* WHAT YOU SHOULD DO: In the records below, find the line containing "place (R15, R167, R177;" and the line containing "exact : Settled s → BusQuiet s → t = s"; please repeat exactly the lines from one to the other, both included, and nothing more.

——————

-- ==== Sys2Proof/WellFormed.lean ====
section
/-! DEFINITION. Which commands the outside can send: a trunk transaction has 1 to 16 beats (R88). -/

namespace Sys2Proof

/-- The number of beats of a payload. -/
def Payload.beatCount : Payload → Nat
  | .read n => n
  | .write beats => beats.length

/-- A transaction has 1 to 16 beats (R88). -/
def beatCountLegal (n : Nat) : Bool := 1 ≤ n && n ≤ 16

/-- The commands that exist: every trunk transaction among them has 1 to 16 beats (R88). Every other
field is of a type that holds legal values only. -/
def Instr.wellFormed : Instr → Bool
  | .timebaseTick => true
  | .powerOnResetAssert _ => true
  | .powerOnResetRelease _ => true
  | .cardResetAssert _ => true
  | .cardResetRelease _ => true
  | .trunkReset => true
  | .windowWrite _ _ _ _ beats => beatCountLegal beats.length
  | .windowRead _ _ _ _ beats => beatCountLegal beats
  | .identity _ => true
  | .status _ => true
  | .counts _ => true
  | .reportHead _ => true
  | .windowReadback _ _ => true
  | .masterReadback _ _ => true
  | .claim _ _ => true
  | .relinquish _ _ => true
  | .release _ _ => true
  | .attention _ _ => true
  | .resetGate _ _ => true
  | .controlIntake _ words => beatCountLegal words.length
  | .controlRegionRefused txn => beatCountLegal txn.payload.beatCount
  | .loadWindow => true
  | .retireWindow => true
  | .modifyWindow => true
  | .thawWindow => true
  | .setMaster => true
  | .setTimers => true
  | .setArbitration => true
  | .enable => true
  | .quiesce => true
  | .fence => true
  | .pieceEnd _ => true
  | .noResponse => true
  | .holdTimerExpiry _ => true
  | .lockHoldTimerExpiry => true
  | .overstayTimerExpiry => true
  | .residentRequestRaise _ => true
  | .residentRequestDrop _ => true
  | .residentHoldRaise _ => true
  | .residentHoldDrop _ => true
  | .residentWriteObserved _ _ _ => true

end Sys2Proof
end

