/-- The state in which every DRAINING window that nothing names any more is FREE, not frozen and without a retire tag,
with one WINDOW FREED report each, its retire tag in the detail, in ascending window id (R15, R186). -/
def windowsFreed (s : State) : State :=
  offerAll
    (((List.finRange 32).filter fun w => drained s.windows[w]).map fun w =>
      ⟨.windowFreed, none, none, none, some w, none, (s.windows[w].retireTag.getD 0).setWidth 32⟩)
    { s with windows := Vector.ofFn fun w =>
        if drained s.windows[w] then { s.windows[w] with state := .free, frozen := false, retireTag := none }
        else s.windows[w] }

/-- The state in which a quiesce whose conditions hold has completed: in QUIESCING with no data entry, every slot FREE
and the lock FREE, the gate is STANDBY with a QUIESCED report of the quiesce's tag (R177, R186). -/
def quiesceEnded (s : State) : State :=
  if s.gsc.state = .quiescing ∧ s.pwq.entries.countP isData = 0 ∧ (∀ i : SlotId, s.slots[i].state = .free) ∧
      s.lock.state = .free then
    offered ⟨.quiesced, none, none, none, none, none, (s.gsc.quiesceTag.getD 0).setWidth 32⟩
      { s with gsc.state := .standby, gsc.quiesceTag := none }
  else s

/-- The state in which a control entry at the head has asked for its RESULT's place: the place is HELD where one of the
sixteen is free, and the request WAITING else (R33, R163, R167). -/
def placeAsked (s : State) : State :=
  match s.pwq.entries with
  | .control _ :: _ =>
    if s.rq.space = .none then { s with rq.space := if s.rq.reports.length < 16 then .held else .waiting } else s
  | _ => s

/-- What an event ends with: drained windows are freed, a quiesce completes, a control entry at the head asks for its
place (R15, R167, R177; the order is log 13). -/
def eventOver (s : State) : State := placeAsked (quiesceEnded (windowsFreed s))

/-- `t` is `s` after what else belongs to the event. What the manager and the outside have set is kept and the gate moves
on; where nothing is left to do `t` is `s`; and `t` is what the void and frozen heads, the card bus as far as
`BusMoves` follows it, and the end of the event make of `s`. -/
structure SettlesTo (s t : State) : Prop where
  kept : Kept s t
  moves : MovesOn s t
  exact : Settled s → BusQuiet s → t = s
  whole : ∀ u, BusMoves (headsGone s) u → t = eventOver u

/-- `t` is `s` after what else belongs to an event that has ended the gate's access, or released the hold of a tenure
held idle: under the lock hold the tenure goes on, and else it ends by a decision that counts the gate's request where
the gate still has a candidate (R118, R126). -/
structure AccessEndsTo (s t : State) : Prop where
  kept : Kept s t
  moves : MovesOn s t
  held : s.arb.lockHold = true → SettlesTo s t
  wanted : s.arb.lockHold = false → Candidate (headsGone s) → SettlesTo (tenureEnded true (headsGone s)) t
  unwanted : s.arb.lockHold = false → ¬Candidate (headsGone s) → SettlesTo (tenureEnded false (headsGone s)) t
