-- ==== Sys2Proof/Certificates/Slice0/Obligations.lean ====
section
/-! DEFINITION. The statements for the provers. A statement of an event that goes on to settle the queue and the card
bus says what the event itself does to the state, and that the rest of the event is `SettlesTo` (Safety.lean). -/

section

open Sys2Proof Sys2Proof.Machine Sys2Proof.Safety

/-! ### The machine -/

/-- A step executes the command at the front of the queue with the queue's rest; with no command waiting the gate
idles (the queue of commands is the model's own, log 6). A trunk transaction of 0 or of more than 16 beats does not
exist, and the model stops on it by name (R88, log 21). -/
def Obligations.StepExecutesTheFrontCommand : Prop :=
  (∀ (s : State) (c : Instr) (rest : List Instr), s.pending = c :: rest → step s = exec c { s with pending := rest }) ∧
  (∀ s : State, s.pending = [] → step s = .next s) ∧
  (∀ (s : State) (t : Txn) (m : MasterId) (words : List CheckedWord),
    (txnBeats t = 0 ∨ 16 < txnBeats t →
      exec (windowCommand t) s = .fault .illFormed ∧ exec (.controlRegionRefused t) s = .fault .illFormed) ∧
    (words.length = 0 ∨ 16 < words.length → exec (.controlIntake m words) s = .fault .illFormed))

/-! ### Resets and the timebase -/

/-- The state right after power-on reset: every block at its column "After power-on", and the RESET NOTICE (POWER)
stored with sequence 0 (R2, R44, R47, R71, R98, R109, R125, R138, R171, R173). The slot number and the residents'
lines are the model's choices (logs 1 and 3). -/
def Obligations.ResetHoldsPowerOnValues : Prop :=
  State.reset.timebase = 0 ∧ State.reset.gsc = ⟨.standby, .none, none⟩ ∧
  (∀ w : WindowId, State.reset.windows[w] =
    ⟨.free, false, 0, 0, 0, .bits8, false, .continues, 0, 0, 0, 0, none⟩) ∧
  (∀ m : MasterId, State.reset.masters[m] = ⟨.opened, 4, 2, 0, 0, 0, 0, none⟩) ∧
  State.reset.pwq = ⟨[], 0, 0, 0⟩ ∧
  (∀ i : SlotId, State.reset.slots[i] =
    ⟨.free, ⟨0, 0, .one, 1, .noLock⟩, 0, 0, .bits8, false, 0, none, none, false⟩) ∧
  State.reset.ageOrder = [] ∧
  State.reset.lock = ⟨.free, none, none, none, none, false⟩ ∧
  State.reset.cbc = ⟨false, false, none⟩ ∧
  State.reset.arb = ⟨.parked (.port .a), .port .a, false, none, .last, 24, ⟨true, true, true⟩⟩ ∧
  State.reset.cu = ⟨none, false, 256, 64, 8, 0⟩ ∧
  State.reset.rq.reports = [⟨0, 0, ⟨.resetNotice, none, none, none, none, none, 0⟩⟩] ∧
  State.reset.rq.nextSeq = 1 ∧ State.reset.rq.suppressed = 0 ∧ State.reset.rq.space = .none ∧
  State.reset.ti.serviceLine = false

/-- The laws that every event keeps hold right after power-on reset (`Safety.Lawful`). -/
def Obligations.LawsHoldAtReset : Prop := Lawful State.reset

——————

* WRITTEN REPLY:
place (R15, R167, R177; the order is log 13). -/
def eventOver (s : State) : State := placeAsked (quiesceEnded (windowsFreed s))

/-- `t` is `s` after what else belongs to the event. What the manager and the outside have set is kept and the gate moves
on; where nothing is left to do `t` is `s`; and `t` is what the void and frozen heads, the card bus as far as
`BusMoves` follows it, and the end of the event make of `s`. -/
structure SettlesTo (s t : State) : Prop where
  kept : Kept s t
  moves : MovesOn s t
  exact : Settled s → BusQuiet s → t = s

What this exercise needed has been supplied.